Der lustige Schnackler auf der Griesner Alm

Schnalzen mit Fingern und Zunge heißt man Schnackeln. Auf der Griesner Alm war einst ein lebensfroher, junger Hirte, der konnte gar so prächtig schnackeln und auch recht schön singen. In der Einsamkeit, zwischen Felswänden über Stein- oder Schneekare mit seinen Schafen ziehend, schnackelte und sang er oft so laut, dass man ihn weitum hörte. Doch eines Tages war er ernst und nachdenklich geworden.
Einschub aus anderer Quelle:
/-- A block takes an uncorrected fault attributed to it: FAULTED, from any state but FAULTED (R80, R86, R638). Its
requests in flight end with FAULT_DETECTED (Table FLT-3). -/
def State.faultBlock (page : Nat) (isLocal : Bool) (rep : Option Nat) (s : State) : State :=
  if s.bst page == .faulted then s
  else
    let s := s.goto page .faulted causeFault
    let s := s.setBlk page { s.blk page with faultLocal := isLocal }
    let s := s.endWhere rep (fun _ r => r.est.any (fun e => unitPage (pageOfUnit e.1) == unitPage page))
      ocFaultDetected 0
    (s.guestFree page).syncLent

/-- Units the repeat rule fences: pages audited, the HBM controllers left out (R636, R312). -/
def repeatUnit (page : Nat) : Bool :=
  (decide (0x040 ≤ page) && decide (page ≤ 0x05F)) || [0x068, 0x069, 0x060, 0x061, 0x070, 0x071, 0x078].contains page
    || (decide (0x020 ≤ page) && decide (page ≤ 0x027))

/-- A class C1 report is attributed to a unit while SENTINEL is 1; the REPEAT_MAX-th within REPEAT_WINDOW ticks fences it
with CAUSE 0x07, and that report carries REPEAT_FENCE (R636). -/
def State.repeatRule (page q : Nat) (s : State) : State :=
  if s.sentinel then
    let u := unitPage page
    let hist := (u, s.tick) :: s.flt.c1
    let s : State := { s with flt := { s.flt with c1 := hist } }
    let n := (hist.filter (fun e => decide (e.1 = u) && decide (s.tick < e.2 + s.rd BZ_FAULT.REPEAT_WINDOW))).length
    if decide (s.repeatMax ≤ n) && repeatUnit u && (s.bst u).live then
      (s.modReport q (fun r => { r with flags := Nat.lor r.flags 16 })).fence u causeSentinel ocUnitOffline (some q)
    else s
  else s

/-- A detection: the block's error record, and a report opened or joined (R106, R643). The number of the report is
answered. What the fault ends comes first, since its outcome is the highest (R18); then class C1 counts towards the repeat rule,
and class C3 makes DEV FAULTED (Table FLT-3). -/
def State.detectThen (mech cls page sub ws : Nat) (addr : Option Nat) (ends : Nat → State → State) (s : State) :
    Nat × State :=
  let ((c, d), s) := s.recordWords mech ws addr
  let s := s.capture mech cls page sub c d
  match s.joinable mech page with
  | some q =>
    let s := ends q (s.modReport q (fun r => { r with merged := satBits 16 (r.merged + 1) }))
    (q, if cls = 3 then s.devFault mech q else s)
  | none =>
    let (q, s) := s.openReport mech cls page sub ws c d (detailOfMech mech page sub)
    let s := ends q s
    let s := if cls = 1 then s.repeatRule page q else s
    let s := if cls = 3 then s.devFault mech q else s
    (q, s)

/-- A detection that by itself ends nothing more. -/
def State.detect (mech cls page sub ws : Nat) (addr : Option Nat) (s : State) : Nat × State :=
  s.detectThen mech cls page sub ws addr (fun _ t => t)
Vom Senner der Ranggenalm, die 300 Meter über der Griesner Alm liegt, über den Grund seiner Verstimmung befragt, erklärte er: „Ich weiß gar nicht, was das ist: Wenn ich am Berg so lustig schnackle, dann macht mir das jetzt immer einer nach, und je stärker ich schnackle, desto lauter schnackelt auch er. Das ist aber kein Echo, kein Widerhall. Es ist jemand, der mich nachahmt, aber weitum ist kein Mensch zu sehen. Dazu kommt, dass mich dieser Unbekannte nur an Freitagen nachahmt. An den anderen Tagen nicht.” Bald darauf, an einem Freitag, stürzte der Hirte samt einem Schafe von einer hohen Felswand und wurde zerschmettert in einem tiefen Abgrund gefunden. Ob das Schaf die Ursache seines Sturzes war, oder ob, wie andere glauben, irgendein Berggeist ihn in den Tod gelockt hat, weil ihm dieses frohe Treiben an Freitagen in dieser tiefernsten Natur nicht gefiel, weiß niemand. Der Senner auf der Ranggenalm hörte später noch oft schönen Gesang, aber nur, während er melkte; hörte er zu melken auf, um zu horchen, so hörte auch der Gesang auf.

Quelle: OSR Anna Mantinger, Kirchdorfer Sagen und Leit, in: Kirchdorf in Tirol, HG Gemeinde Kirchdorf in Tirol, 2005, S. 137. Nach Herbert Jennewein, dieser nach Anton Karg.